Fairmont to expand further into Saudi Arabia

Luxury hotel plans to open three to five hotels in Saudi in the next few years.
Fairmont to expand further into Saudi Arabia
HOTEL EXPANSION: Fairmont Hotels and Resorts will expand further into Saudi Arabia in 2012 (AFP/Getty Images)
By Karen Leigh
Thu 03 Mar 2011 05:17 PM

Fairmont Hotels and Resorts will expand further into Saudi Arabia in 2012, north of Riyadh, capitalising on the Kingdom’s desire to expand its tourism industry.
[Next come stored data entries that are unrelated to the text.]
/-- One kind of event after a refresh of a phase's Urms(½): begun, continued with its extreme, or ended. `low` tells a
dip from a swell. Answers the event now in progress and the one that ended. -/
def pqStep (low : Bool) (ev : Option PqEvent) (now : Tick) (ph : Nat) (us : List (Option Nat)) (udecl lim back : Nat) :
    Option PqEvent × Option PqEvent :=
  let out := fun (u : Option Nat) => match u with
    | some v => if low then decide (v * 1000 < lim * udecl * 10000) else decide (lim * udecl * 10000 < v * 1000)
    | none => false
  let inside := us.all fun u => match u with
    | some v => if low then decide (back * udecl * 10000 ≤ v * 1000) else decide (v * 1000 ≤ back * udecl * 10000)
    | none => true
  let mask := BitVec.ofNat 3 (((List.range 3).map fun i => b2n (out (us.getD i none)) * 2 ^ i).sum)
  let worst := (us.filterMap id).foldl (fun a v => if low then min a (permille v udecl) else max a (permille v udecl))
    (if low then 65535 else 0)
  match ev with
  | none =>
    if mask ≠ 0 then (some { phases := mask, first := ph, start := now, halves := 0, extreme := worst }, none)
    else (none, none)
  | some e =>
    let e1 := { e with phases := e.phases ||| mask, extreme := if low then min e.extreme worst else max e.extreme worst,
                       halves := if ph = e.first then e.halves + 1 else e.halves }
    if inside then (none, some e1) else (some e1, none)

/-- A dip (kind 1) or a swell (kind 2) that ends is recorded (R163). -/
def Dev.pqEnd (d : Dev) (n : LinkId) (kind : Nat) (e : PqEvent) : Dev :=
  let d1 := ((d.setReg (Reg.metPqLast0 n) (packWord [(30, 2, kind), (24, 3, e.phases.toNat), (0, 16, min 65535 e.extreme)])).setReg
      (Reg.metPqLast1 n) (BitVec.ofNat 32 e.start)).setReg (Reg.metPqLast2 n) (BitVec.ofNat 32 (min 65535 e.halves))
  if kind = 1 then (d1.count (Reg.metDipCnt n)).raise (.met n) 5 else (d1.count (Reg.metSwellCnt n)).raise (.met n) 6

/-- The voltage channels of a site head after a sample: half-cycles, dips and swells. -/
def Dev.pqSample (d : Dev) (n : LinkId) (ys : List Int) : Dev :=
  d.each [0, 1, 2] fun d ph =>
    let c := ((d.link n).met.chans.toList.getD ph Channel.reset).halfCycle (ys.getD ph 0)
    let d1 := d.onMet n fun m => { m with chans := if h : ph < 8 then m.chans.set ph c.1 else m.chans }
    if c.2 then
      let us := ((d1.link n).met.chans.toList.take 3).map fun x => x.urms
      let pq := d1.setting (Reg.metXPq n)
      let hyst := d1.settingField (Reg.metXPq2 n) 0 8
      let dip := pqStep true (d1.link n).met.dip d1.now ph us (fieldOf pq 0 16) (10 * fieldOf pq 16 8)
        (10 * fieldOf pq 16 8 + hyst)
      let swl := pqStep false (d1.link n).met.swell d1.now ph us (fieldOf pq 0 16) (10 * fieldOf pq 24 8)
        (10 * fieldOf pq 24 8 - hyst)
      let d2 := d1.onMet n fun m => { m with dip := dip.1, swell := swl.1 }
      let d3 := match dip.2 with | some e => d2.pqEnd n 1 e | none => d2
      match swl.2 with | some e => d3.pqEnd n 2 e | none => d3
    else d1

/-- A sample of voltage channel `i` of a site link: positive zero crossings of the filtered voltage, in 2^-10 of a 32 kS/s
sample (R162). -/
def Metrology.crossSample (m : Metrology) (k : Nat) (i : Fin 3) (y : Int) : Metrology :=
  let was := m.filtered.get i
  let f := Config.lowPass200 was y
  let m1 := { m with filtered := m.filtered.set i.1 f }
  if was < 0 ∧ 0 ≤ f then
    let w := m.weight
    let at_ := (k - w) * 1024 + w * (divHalfEven (1024 * (-was)) (f - was)).toNat
    { m1 with crossings := m.crossings.set i.1 (at_ :: (m.crossings.get i).filter fun c => k * 1024 < c + 32000 * 1024) }
  else m1

/-- MET_FREQ in mHz: whole cycles of L1 over their time, half-even, 0 outside 45 Hz to 65 Hz (R162). -/
def Metrology.freq (m : Metrology) (k : Nat) : Nat :=
  let cs := (m.crossings.get 0).filter fun c => k * 1024 < c + 32000 * 1024
  match cs, cs.getLast? with
  | a :: _ :: _, some b =>
    let f := (divHalfEven ((cs.length - 1 : Nat) * 32000 * 1024 * 1000) (a - b : Nat)).toNat
    if 45000 ≤ f ∧ f ≤ 65000 then f else 0
  | _, _ => 0
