/-- In the open state the field, and in any state with the core recording the wire, works on the mailbox: the side that acquires an empty one owns it; the field wins over a wire within one period of 32.768 kHz (30 whole ticks), with
MBX_COLLISION; the owner alone writes; POST hands the message to the other side, RELEASE of the side addressed and CANCEL of the writer empty it; a wire owner that does not post within 1 s loses it with
its content. Out of its turn a command of the field answers 6985 and a word of the wire is ignored; an offset or length out of range is 6A86. In the secured state a write that fails its tag ends that state. HOST_TENANT_LOCK locks a tenant, once; a number above 1,023 names none,
and without a recording core nothing is locked. -/
def Obligations.MailboxRules : Prop :=
  (∀ (s : State),
      s.dev.svc.state = .opened →
      s.dev.svc.owner = .none →
      s.dev.svc.fill = .empty →
      Completes .svcMbxAcquire s fun e =>
        e.svc.owner = .field ∧
        e.svc.acqAt = some s.dev.now ∧
        e.svc.sw = 0x9000 ∧
        e.svc.resp = [] ∧
        s.dev.RegsBut e []) ∧
  (∀ (s : State) (t : Tick),
      s.dev.svc.state = .opened →
      s.dev.svc.owner = .wire →
      s.dev.svc.fill = .empty →
      s.dev.svc.acqAt = some t →
      s.dev.now ≤ t + 30 →
      Completes .svcMbxAcquire s fun e =>
        e.svc.owner = .field ∧
        e.svc.acqAt = some s.dev.now ∧
        e.svc.sw = 0x9000 ∧
        e.bit Reg.tagSvcEvents 4 = true ∧
        s.dev.RegsBut e [Reg.tagSvcEvents]) ∧
  (∀ (s : State),
      s.dev.svc.state = .opened →
      s.dev.svc.owner = .field ∨ s.dev.svc.fill ≠ .empty ∨ (s.dev.svc.owner = .wire ∧ (s.dev.svc.acqAt.map fun t => decide (s.dev.now ≤ t + 30)) ≠ some true) →
      Completes .svcMbxAcquire s fun e =>
        e.svc.sw = 0x6985 ∧
        e.svc.resp = [] ∧
        e.svc.state = s.dev.svc.state ∧
        s.dev.RegsBut e [] ∧
        e.svc.owner = s.dev.svc.owner) ∧
  (∀ (s : State) (p : Byte) (data : List Byte) (ok : Bool),
      s.dev.svc.state = .opened →
      s.dev.svc.owner = .field →
      4 * p.toNat + data.length ≤ 256 →
      data.length ≤ 128 →
      Completes (.svcMbxWrite p data ok) s fun e =>
        e.svc.sw = 0x9000 ∧
        (∀ i, i < 64 → e.reg (Reg.tagSvcMbxData i) = (wordsLE (padTo 256 (patch s.dev.mbxBytes (4 * p.toNat) data))).getD i 0)) ∧
  (∀ (s : State) (p : Byte) (data : List Byte),
      s.dev.svc.state = .opened →
      s.dev.svc.owner ≠ .field →
      Completes (.svcMbxWrite p data true) s fun e =>
        e.svc.sw = 0x6985 ∧
        e.svc.resp = [] ∧
        e.svc.state = s.dev.svc.state ∧
        s.dev.RegsBut e []) ∧
  (∀ (s : State) (p : Byte) (data : List Byte),
      s.dev.svc.state = .opened →
      s.dev.svc.owner = .field →
      256 < 4 * p.toNat + data.length ∨ 128 < data.length →
      Completes (.svcMbxWrite p data true) s fun e =>
        e.svc.sw = 0x6A86 ∧
        e.svc.resp = [] ∧
        e.svc.state = s.dev.svc.state ∧
        s.dev.RegsBut e []) ∧
  (∀ (s : State) (p : Byte) (data : List Byte),
      s.dev.svc.state = .secured →
      Completes (.svcMbxWrite p data false) s fun e =>
        e.svc.sw = 0x6982 ∧
        e.svc.state = .opened ∧
        e.svc.ks = [] ∧
        s.dev.RegsBut e []) ∧
  (∀ (s : State) (p le : Byte),
      s.dev.svc.state = .opened →
      4 * p.toNat + le.toNat ≤ 256 →
      le.toNat ≤ 128 →
      Completes (.svcMbxRead p le) s fun e =>
        e.svc.sw = 0x9000 ∧
        e.svc.resp = slice s.dev.mbxBytes (4 * p.toNat) le.toNat ∧
        s.dev.RegsBut e []) ∧
  (∀ (s : State) (p le : Byte),
      s.dev.svc.state = .opened →
      256 < 4 * p.toNat + le.toNat ∨ 128 < le.toNat →
      Completes (.svcMbxRead p le) s fun e =>
        e.svc.sw = 0x6A86 ∧
        e.svc.resp = [] ∧
        e.svc.state = s.dev.svc.state ∧
        s.dev.RegsBut e []) ∧
  (∀ (s : State) (p : Byte),
      s.dev.svc.state = .opened →
      s.dev.svc.owner = .field →
      1 ≤ p.toNat →
      p.toNat ≤ 128 →
      Completes (.svcMbxPost p) s fun e =>
        e.svc.owner = .none ∧
        e.svc.fill = .forWire ∧
        e.svc.len = 2 * p.toNat ∧
        e.svc.sw = 0x9000 ∧
        e.bit Reg.tagSvcEvents 3 = true ∧
        s.dev.RegsBut e [Reg.tagSvcEvents]) ∧
  (∀ (s : State) (p : Byte),
      s.dev.svc.state = .opened →
      s.dev.svc.owner = .field →
      p.toNat = 0 ∨ 128 < p.toNat →
      Completes (.svcMbxPost p) s fun e =>
        e.svc.sw = 0x6A86 ∧
        e.svc.resp = [] ∧
        e.svc.state = s.dev.svc.state ∧
        s.dev.RegsBut e [] ∧
        e.svc.owner = .field) ∧
  (∀ (s : State) (p : Byte),
      s.dev.svc.state = .opened →
      s.dev.svc.owner ≠ .field →
      Completes (.svcMbxPost p) s fun e =>
        e.svc.sw = 0x6985 ∧
        e.svc.resp = [] ∧
        e.svc.state = s.dev.svc.state ∧
        s.dev.RegsBut e []) ∧
  (∀ (s : State),
      s.dev.svc.state = .opened →
      s.dev.svc.fill = .forField →
      Completes .svcMbxRelease s fun e =>
        e.svc.fill = .empty ∧
        e.svc.len = 0 ∧
        e.svc.sw = 0x9000 ∧
        s.dev.RegsBut e []) ∧
  (∀ (s : State),
      s.dev.svc.state = .opened →
      s.dev.svc.fill ≠ .forField →
      Completes .svcMbxRelease s fun e =>
        e.svc.sw = 0x6985 ∧
        e.svc.resp = [] ∧
        e.svc.state = s.dev.svc.state ∧
        s.dev.RegsBut e [] ∧
        e.svc.fill = s.dev.svc.fill) ∧
  (∀ (s : State),
      s.dev.svc.state = .opened →
      s.dev.svc.fill = .forWire →
      Completes .svcMbxCancel s fun e =>
        e.svc.fill = .empty ∧
        e.svc.len = 0 ∧
        e.svc.sw = 0x9000 ∧
        s.dev.RegsBut e []) ∧
  (∀ (s : State),
      s.dev.svc.state = .opened →
      s.dev.svc.fill ≠ .forWire →
      Completes .svcMbxCancel s fun e =>
        e.svc.sw = 0x6985 ∧
        e.svc.resp = [] ∧
        e.svc.state = s.dev.svc.state ∧
        s.dev.RegsBut e [] ∧
        e.svc.fill = s.dev.svc.fill) ∧
  (∀ (s : State),
      s.dev.recording = true →
      s.dev.svc.owner = .none →
      s.dev.svc.fill = .empty →
      Completes .wireMbxAcquire s fun e =>
        e.svc = { s.dev.svc with owner := .wire, acqAt := some s.dev.now, wrote := none } ∧
        s.dev.Keeps e [.svc]) ∧
  (∀ (s : State) (t : Tick),
      s.dev.recording = true →
      s.dev.svc.owner = .field →
      s.dev.svc.fill = .empty →
      s.dev.svc.acqAt = some t →
      s.dev.now ≤ t + 30 →
      Completes .wireMbxAcquire s fun e =>
        e.svc = s.dev.svc ∧
        e.bit Reg.tagSvcEvents 4 = true ∧
        s.dev.RegsBut e [Reg.tagSvcEvents]) ∧
  (∀ (s : State) (l : BitVec 9),
      s.dev.recording = true →
      s.dev.svc.owner = .wire →
      1 ≤ l.toNat →
      l.toNat ≤ 255 →
      Completes (.wireMbxPost l) s fun e =>
        e.svc = { s.dev.svc with owner := .none, fill := .forField, len := l.toNat + 1, secured := false, acqAt := none } ∧
        s.dev.Keeps e [.svc]) ∧
  (∀ (s : State),
      s.dev.recording = true →
      s.dev.svc.fill = .forWire →
      Completes .wireMbxRelease s fun e =>
        e.svc = { s.dev.svc with fill := .empty, len := 0, secured := false } ∧
        s.dev.Keeps e [.svc]) ∧
  (∀ (s : State),
      s.dev.recording = true →
      s.dev.svc.fill = .forField →
      Completes .wireMbxCancel s fun e =>
        e.svc = { s.dev.svc with fill := .empty, len := 0, secured := false } ∧
        s.dev.Keeps e [.svc]) ∧
  (∀ (s : State) (i : Fin 64) (w : Word),
      s.dev.recording = true →
      s.dev.svc.owner = .wire →
      Completes (.wireMbxDataWrite i w) s fun e =>
        e.reg (Reg.tagSvcMbxData i) = w ∧
        e.svc = s.dev.svc ∧
        s.dev.RegsBut e [Reg.tagSvcMbxData i]) ∧
  (∀ (s : State) (i : Fin 64) (w : Word) (l : BitVec 9) (c : Instr),
      s.dev.recording = false ∨ (s.dev.svc.owner = .none ∧ s.dev.svc.fill ≠ .forWire ∧ s.dev.svc.fill ≠ .forField ∧ c ≠ .wireMbxAcquire) →
      c ∈ [.wireMbxAcquire, .wireMbxPost l, .wireMbxRelease, .wireMbxCancel, .wireMbxDataWrite i w] →
      Completes c s fun e =>
        s.dev.Keeps e []) ∧
  (∀ (s : State) (i : Fin 64) (w : Word),
      s.dev.svc.owner ≠ .wire →
      Completes (.wireMbxDataWrite i w) s fun e =>
        s.dev.Keeps e []) ∧
  (∀ (s : State) (t : Tick),
      s.dev.svc.owner = .wire →
      s.dev.svc.acqAt = some t →
      t + 1000000 ≤ s.dev.now →
      Completes .wireMbxTimeout s fun e =>
        e.svc.owner = .none ∧
        e.svc.fill = .empty ∧
        e.bit Reg.tagSvcEvents 5 = true ∧
        (∀ i, i < 64 → e.reg (Reg.tagSvcMbxData i) = 0)) ∧
  (∀ (s : State),
      s.dev.svc.owner ≠ .wire ∨ (s.dev.svc.acqAt.map fun t => decide (t + 1000000 ≤ s.dev.now)) ≠ some true →
      Completes .wireMbxTimeout s fun e =>
        s.dev.Keeps e []) ∧
  (∀ (s : State) (t : BitVec 10) (u : TenantId),
      s.dev.recording = true →
      tenantOfNat t.toNat = some u →
      u ∉ s.dev.locked →
      Completes (.hostTenantLock t) s fun e =>
        e.locked = s.dev.locked ++ [u] ∧
        s.dev.Keeps e [.locked]) ∧
  (∀ (s : State) (t : BitVec 10),
      s.dev.recording = false ∨ ((tenantOfNat t.toNat).map fun u => decide (u ∈ s.dev.locked)) ≠ some false →
      Completes (.hostTenantLock t) s fun e =>
        s.dev.Keeps e [])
“The government and other key partners in KSA are expending tremendous energy and capital to develop both the domestic tourism market as well business travel and religious tourism,” Chris Cahill, President of Fairmont Hotels & Resorts, told Arabian Business.

Fairmont plans to open another three to five hotels in Saudi in the next few years. The luxury hotel currently owns the Makkah Clock Royal Tower hotel in Saudi, two hotels in Dubai and the Fairmont Heliopolis and Towers in Cairo.

In February, the country signed $89m worth of tourism contracts as it attempts to diversify its economy away from oil and to create jobs. The unemployment rate is as high as 43 percent for Saudis between the ages of 20 and 24.

Saudi Arabia received 1.8 million visitors last year from 181 countries for the annual hajj pilgrimage to Mecca, according to the Saudi Press Agency.

“We see great synergies between our properties in Makkah and Riyadh as well as our other hotels in Dubai, Cairo and Abu Dhabi.”

“Saudi Arabia is currently witnessing robust development and a regeneration of core business and entertainment districts is underway here in Riyadh. The influx of public and private investment is creating tremendous opportunity for both business and leisure travel,” Cahill said.

The Saudi government has been expanding the more liberal coastal city of Jeddah, underwent a controversial modernization of Mecca and has been working to develop its Red Sea coast as a haven for seaside resorts.

The Kingdom has been focusing largely on inter-Saudi travel, encouraging locals to travel to other parts of the country and not abroad. Its notoriously strict visa policies make it difficult to attract non-business tourists from the West, namely women.